* MATERIAL FOR THIS EXERCISE:
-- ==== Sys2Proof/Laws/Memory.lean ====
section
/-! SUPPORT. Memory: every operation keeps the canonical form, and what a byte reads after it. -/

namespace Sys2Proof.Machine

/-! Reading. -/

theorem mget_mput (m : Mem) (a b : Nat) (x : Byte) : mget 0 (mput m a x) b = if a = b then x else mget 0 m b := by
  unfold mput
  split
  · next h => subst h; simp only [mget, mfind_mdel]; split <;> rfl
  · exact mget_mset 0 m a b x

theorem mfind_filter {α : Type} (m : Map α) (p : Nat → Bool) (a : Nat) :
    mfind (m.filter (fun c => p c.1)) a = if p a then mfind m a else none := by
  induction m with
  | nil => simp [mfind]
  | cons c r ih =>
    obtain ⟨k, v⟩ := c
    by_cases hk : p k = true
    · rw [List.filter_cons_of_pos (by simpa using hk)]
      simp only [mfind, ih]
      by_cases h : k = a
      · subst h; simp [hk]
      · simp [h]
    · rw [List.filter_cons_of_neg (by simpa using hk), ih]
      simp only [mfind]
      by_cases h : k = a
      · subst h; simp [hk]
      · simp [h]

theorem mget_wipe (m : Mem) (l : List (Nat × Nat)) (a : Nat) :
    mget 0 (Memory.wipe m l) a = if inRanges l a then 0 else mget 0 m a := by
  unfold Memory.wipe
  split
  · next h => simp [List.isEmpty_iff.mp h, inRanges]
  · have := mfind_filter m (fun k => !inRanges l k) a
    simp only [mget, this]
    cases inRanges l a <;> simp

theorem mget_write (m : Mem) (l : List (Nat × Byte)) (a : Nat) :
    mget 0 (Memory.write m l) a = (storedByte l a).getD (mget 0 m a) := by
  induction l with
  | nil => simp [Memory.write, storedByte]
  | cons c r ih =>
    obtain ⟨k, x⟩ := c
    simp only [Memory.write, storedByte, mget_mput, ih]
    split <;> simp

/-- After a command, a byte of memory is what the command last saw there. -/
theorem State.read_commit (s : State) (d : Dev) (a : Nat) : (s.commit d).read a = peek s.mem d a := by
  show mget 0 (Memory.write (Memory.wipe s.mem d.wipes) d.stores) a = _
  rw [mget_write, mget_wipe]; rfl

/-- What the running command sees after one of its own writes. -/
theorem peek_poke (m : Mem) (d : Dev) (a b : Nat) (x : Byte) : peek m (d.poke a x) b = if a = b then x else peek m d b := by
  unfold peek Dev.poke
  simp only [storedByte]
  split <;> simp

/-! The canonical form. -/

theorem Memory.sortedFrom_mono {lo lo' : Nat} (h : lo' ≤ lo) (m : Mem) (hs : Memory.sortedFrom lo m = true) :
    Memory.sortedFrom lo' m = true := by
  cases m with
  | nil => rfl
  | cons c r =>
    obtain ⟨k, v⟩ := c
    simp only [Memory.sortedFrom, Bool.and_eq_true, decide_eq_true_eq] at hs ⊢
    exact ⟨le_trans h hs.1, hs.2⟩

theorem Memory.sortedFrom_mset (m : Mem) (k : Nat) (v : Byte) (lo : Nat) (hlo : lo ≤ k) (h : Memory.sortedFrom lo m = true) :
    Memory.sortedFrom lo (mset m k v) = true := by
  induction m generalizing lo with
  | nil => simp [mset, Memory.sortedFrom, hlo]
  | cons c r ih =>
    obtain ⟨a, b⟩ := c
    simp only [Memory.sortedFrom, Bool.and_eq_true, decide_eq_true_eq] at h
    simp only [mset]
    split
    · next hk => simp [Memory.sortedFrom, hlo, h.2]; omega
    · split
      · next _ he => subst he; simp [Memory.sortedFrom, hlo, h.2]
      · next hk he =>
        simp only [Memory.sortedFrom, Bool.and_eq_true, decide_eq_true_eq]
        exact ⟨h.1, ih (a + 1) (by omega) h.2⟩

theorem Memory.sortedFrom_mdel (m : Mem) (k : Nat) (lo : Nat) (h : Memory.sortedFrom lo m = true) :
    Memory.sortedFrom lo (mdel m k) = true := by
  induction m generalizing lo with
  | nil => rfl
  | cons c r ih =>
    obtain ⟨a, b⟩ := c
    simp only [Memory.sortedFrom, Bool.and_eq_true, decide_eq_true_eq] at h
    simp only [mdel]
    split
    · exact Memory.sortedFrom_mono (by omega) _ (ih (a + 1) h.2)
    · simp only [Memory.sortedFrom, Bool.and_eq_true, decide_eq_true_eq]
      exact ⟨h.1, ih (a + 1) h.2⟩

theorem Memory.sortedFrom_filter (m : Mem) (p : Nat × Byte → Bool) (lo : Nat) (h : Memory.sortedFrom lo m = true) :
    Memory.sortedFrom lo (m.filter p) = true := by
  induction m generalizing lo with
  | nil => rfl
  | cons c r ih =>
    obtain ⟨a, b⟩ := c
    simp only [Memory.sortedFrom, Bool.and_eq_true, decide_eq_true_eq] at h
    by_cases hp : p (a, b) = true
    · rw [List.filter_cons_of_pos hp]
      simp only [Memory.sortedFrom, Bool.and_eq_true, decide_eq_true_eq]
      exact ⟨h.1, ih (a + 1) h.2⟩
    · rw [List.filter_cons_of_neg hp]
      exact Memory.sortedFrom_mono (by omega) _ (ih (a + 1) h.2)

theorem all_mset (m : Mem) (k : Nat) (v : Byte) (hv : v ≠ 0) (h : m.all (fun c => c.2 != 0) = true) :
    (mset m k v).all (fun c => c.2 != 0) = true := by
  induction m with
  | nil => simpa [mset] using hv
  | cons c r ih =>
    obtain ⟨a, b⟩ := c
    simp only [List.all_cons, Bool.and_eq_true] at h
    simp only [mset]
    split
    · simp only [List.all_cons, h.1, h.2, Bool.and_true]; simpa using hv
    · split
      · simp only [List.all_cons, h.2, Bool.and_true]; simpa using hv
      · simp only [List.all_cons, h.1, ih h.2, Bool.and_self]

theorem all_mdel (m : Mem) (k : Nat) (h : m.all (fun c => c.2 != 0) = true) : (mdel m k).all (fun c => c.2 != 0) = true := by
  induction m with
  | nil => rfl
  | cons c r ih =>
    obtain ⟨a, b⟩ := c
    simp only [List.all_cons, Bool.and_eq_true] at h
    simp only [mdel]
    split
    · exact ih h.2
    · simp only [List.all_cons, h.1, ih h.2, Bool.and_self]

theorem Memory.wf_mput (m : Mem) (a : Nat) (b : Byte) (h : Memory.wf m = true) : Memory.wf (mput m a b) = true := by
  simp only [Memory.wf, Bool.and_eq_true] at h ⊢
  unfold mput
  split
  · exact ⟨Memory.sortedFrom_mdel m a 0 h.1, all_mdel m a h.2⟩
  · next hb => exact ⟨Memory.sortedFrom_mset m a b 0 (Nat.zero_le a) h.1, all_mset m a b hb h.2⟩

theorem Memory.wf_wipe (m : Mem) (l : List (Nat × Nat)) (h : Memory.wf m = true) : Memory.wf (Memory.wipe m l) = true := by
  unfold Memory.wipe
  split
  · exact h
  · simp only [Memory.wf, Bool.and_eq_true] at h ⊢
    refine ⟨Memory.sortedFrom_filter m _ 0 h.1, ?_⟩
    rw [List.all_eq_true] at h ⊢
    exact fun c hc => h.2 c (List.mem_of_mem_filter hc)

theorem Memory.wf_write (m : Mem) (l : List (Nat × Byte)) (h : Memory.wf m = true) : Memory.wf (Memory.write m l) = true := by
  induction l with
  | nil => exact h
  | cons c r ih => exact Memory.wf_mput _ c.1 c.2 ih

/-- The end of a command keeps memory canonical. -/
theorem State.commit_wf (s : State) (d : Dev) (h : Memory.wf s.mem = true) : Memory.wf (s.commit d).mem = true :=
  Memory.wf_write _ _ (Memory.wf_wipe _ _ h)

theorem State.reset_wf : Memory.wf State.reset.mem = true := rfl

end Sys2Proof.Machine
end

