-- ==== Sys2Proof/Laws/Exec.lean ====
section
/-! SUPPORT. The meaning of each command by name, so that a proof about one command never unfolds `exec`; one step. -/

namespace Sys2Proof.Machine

...

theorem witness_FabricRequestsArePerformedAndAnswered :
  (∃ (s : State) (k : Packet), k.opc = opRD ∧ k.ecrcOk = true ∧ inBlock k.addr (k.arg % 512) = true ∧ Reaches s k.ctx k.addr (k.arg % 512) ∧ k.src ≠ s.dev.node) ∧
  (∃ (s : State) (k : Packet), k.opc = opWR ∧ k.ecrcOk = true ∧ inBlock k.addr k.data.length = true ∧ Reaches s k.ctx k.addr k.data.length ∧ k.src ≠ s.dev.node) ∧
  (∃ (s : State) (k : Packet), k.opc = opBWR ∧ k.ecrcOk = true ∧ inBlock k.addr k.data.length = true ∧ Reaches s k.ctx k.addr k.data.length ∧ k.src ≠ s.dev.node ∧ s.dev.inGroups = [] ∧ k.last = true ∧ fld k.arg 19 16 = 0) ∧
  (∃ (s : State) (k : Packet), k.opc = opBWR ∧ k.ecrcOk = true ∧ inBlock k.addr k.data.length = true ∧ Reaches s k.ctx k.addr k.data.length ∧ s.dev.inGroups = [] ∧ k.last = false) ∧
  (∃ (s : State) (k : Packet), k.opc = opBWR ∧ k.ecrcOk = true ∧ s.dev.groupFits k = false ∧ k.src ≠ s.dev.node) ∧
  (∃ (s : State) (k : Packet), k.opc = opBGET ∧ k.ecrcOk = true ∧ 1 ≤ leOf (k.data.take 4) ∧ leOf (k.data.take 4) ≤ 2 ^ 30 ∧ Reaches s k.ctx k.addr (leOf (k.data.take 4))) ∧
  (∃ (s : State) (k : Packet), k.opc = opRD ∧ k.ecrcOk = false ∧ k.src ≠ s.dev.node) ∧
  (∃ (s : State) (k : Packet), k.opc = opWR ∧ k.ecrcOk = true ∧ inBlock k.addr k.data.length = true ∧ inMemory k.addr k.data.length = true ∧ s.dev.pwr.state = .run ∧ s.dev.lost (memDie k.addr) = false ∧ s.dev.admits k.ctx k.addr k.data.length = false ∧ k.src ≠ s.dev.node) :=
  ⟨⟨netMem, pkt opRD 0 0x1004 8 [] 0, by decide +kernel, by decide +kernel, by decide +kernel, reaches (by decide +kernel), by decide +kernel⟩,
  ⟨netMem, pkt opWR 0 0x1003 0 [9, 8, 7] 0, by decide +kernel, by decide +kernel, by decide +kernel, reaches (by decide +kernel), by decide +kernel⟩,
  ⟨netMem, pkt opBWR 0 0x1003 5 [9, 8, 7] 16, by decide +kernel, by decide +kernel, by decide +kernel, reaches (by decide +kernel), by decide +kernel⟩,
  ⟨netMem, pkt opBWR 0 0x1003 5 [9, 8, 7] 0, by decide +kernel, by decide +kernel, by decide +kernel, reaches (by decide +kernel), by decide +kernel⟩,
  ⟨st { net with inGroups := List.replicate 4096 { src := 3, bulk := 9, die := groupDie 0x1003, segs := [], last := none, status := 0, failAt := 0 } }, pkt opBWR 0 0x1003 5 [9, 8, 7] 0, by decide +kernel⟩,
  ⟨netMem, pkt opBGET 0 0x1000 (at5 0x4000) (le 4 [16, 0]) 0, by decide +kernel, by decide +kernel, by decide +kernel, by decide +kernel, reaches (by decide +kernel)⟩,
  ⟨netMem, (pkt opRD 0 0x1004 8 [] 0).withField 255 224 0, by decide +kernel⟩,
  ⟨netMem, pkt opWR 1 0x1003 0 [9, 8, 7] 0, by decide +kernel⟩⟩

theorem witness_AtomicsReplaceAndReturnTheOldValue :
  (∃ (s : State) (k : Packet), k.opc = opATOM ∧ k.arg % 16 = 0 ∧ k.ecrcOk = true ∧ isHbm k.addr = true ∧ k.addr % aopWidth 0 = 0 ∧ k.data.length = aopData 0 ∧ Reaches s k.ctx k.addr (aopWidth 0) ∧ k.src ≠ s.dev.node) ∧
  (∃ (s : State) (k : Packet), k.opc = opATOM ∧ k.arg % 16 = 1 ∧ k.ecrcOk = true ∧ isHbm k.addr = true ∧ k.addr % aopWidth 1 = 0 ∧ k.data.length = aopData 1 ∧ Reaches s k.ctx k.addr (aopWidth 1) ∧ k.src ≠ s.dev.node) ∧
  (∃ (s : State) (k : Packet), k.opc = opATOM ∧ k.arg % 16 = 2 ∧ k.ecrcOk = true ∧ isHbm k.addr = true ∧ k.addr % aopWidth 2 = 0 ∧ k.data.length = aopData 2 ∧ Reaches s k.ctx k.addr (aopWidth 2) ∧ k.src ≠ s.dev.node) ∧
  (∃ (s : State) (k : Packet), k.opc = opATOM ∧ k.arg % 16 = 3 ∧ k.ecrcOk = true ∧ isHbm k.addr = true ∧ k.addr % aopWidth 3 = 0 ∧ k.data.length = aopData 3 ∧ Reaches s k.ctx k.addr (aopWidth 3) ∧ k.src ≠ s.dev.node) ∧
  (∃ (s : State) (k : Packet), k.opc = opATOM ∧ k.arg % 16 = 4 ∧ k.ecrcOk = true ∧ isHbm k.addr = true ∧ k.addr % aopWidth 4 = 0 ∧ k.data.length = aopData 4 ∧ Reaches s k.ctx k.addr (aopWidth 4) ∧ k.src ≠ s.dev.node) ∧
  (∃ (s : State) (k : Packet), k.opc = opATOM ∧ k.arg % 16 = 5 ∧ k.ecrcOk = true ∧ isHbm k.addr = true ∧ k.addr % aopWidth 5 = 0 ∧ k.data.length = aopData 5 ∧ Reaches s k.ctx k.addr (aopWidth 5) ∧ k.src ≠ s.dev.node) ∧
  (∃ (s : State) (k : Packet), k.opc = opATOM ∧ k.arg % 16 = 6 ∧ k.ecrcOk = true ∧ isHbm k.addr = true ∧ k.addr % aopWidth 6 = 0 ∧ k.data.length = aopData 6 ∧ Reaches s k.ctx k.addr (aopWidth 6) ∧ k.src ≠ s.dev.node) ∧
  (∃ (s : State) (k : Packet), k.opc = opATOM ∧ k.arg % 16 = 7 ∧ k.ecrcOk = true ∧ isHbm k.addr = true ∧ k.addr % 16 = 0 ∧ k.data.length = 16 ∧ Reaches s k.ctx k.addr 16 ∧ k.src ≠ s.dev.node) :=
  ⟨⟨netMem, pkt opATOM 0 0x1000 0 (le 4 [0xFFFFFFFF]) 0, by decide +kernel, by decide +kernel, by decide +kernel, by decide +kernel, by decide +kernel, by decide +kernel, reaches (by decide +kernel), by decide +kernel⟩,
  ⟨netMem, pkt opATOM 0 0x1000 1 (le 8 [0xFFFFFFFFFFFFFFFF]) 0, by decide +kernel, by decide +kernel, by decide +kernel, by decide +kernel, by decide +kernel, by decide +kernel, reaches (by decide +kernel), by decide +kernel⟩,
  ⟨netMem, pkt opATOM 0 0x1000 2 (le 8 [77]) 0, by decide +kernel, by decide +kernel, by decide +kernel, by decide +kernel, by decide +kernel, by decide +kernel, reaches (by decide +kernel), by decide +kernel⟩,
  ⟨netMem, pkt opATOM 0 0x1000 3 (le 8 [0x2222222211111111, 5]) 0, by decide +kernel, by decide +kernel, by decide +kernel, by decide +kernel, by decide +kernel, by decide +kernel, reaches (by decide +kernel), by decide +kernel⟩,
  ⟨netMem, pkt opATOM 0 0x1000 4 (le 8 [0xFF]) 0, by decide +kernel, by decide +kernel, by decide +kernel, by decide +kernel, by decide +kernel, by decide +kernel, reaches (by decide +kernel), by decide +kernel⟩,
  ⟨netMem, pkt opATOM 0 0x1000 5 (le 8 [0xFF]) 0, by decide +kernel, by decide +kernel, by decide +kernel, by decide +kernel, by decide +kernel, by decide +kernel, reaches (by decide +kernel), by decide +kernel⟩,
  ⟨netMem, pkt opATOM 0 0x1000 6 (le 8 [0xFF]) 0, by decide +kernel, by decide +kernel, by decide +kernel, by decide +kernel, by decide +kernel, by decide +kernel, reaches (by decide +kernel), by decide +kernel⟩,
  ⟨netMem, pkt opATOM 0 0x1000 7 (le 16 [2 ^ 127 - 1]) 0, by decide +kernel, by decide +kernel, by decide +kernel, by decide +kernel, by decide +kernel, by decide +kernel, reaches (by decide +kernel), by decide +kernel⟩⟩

* TASK DIRECTIONS:
Of the entries above, repeat exactly the lines from the line with "-- ==== Sys2Proof/Laws/Memory.lean" through the line with "theorem mget_wipe (m", both of them included.

* ANSWER TO THIS PROBLEM:
-- ==== Sys2Proof/Laws/Memory.lean ====
section
/-! SUPPORT. Memory: every operation keeps the canonical form, and what a byte reads after it. -/

namespace Sys2Proof.Machine

/-! Reading. -/

theorem mget_mput (m : Mem) (a b : Nat) (x : Byte) : mget 0 (mput m a x) b = if a = b then x else mget 0 m b := by
  unfold mput
  split
  · next h => subst h; simp only [mget, mfind_mdel]; split <;> rfl
  · exact mget_mset 0 m a b x

theorem mfind_filter {α : Type} (m : Map α) (p : Nat → Bool) (a : Nat) :
    mfind (m.filter (fun c => p c.1)) a = if p a then mfind m a else none := by
  induction m with
  | nil => simp [mfind]
  | cons c r ih =>
    obtain ⟨k, v⟩ := c
    by_cases hk : p k = true
    · rw [List.filter_cons_of_pos (by simpa using hk)]
      simp only [mfind, ih]
      by_cases h : k = a
      · subst h; simp [hk]
      · simp [h]
    · rw [List.filter_cons_of_neg (by simpa using hk), ih]
      simp only [mfind]
      by_cases h : k = a
      · subst h; simp [hk]
      · simp [h]

theorem mget_wipe (m : Mem) (l : List (Nat × Nat)) (a : Nat) :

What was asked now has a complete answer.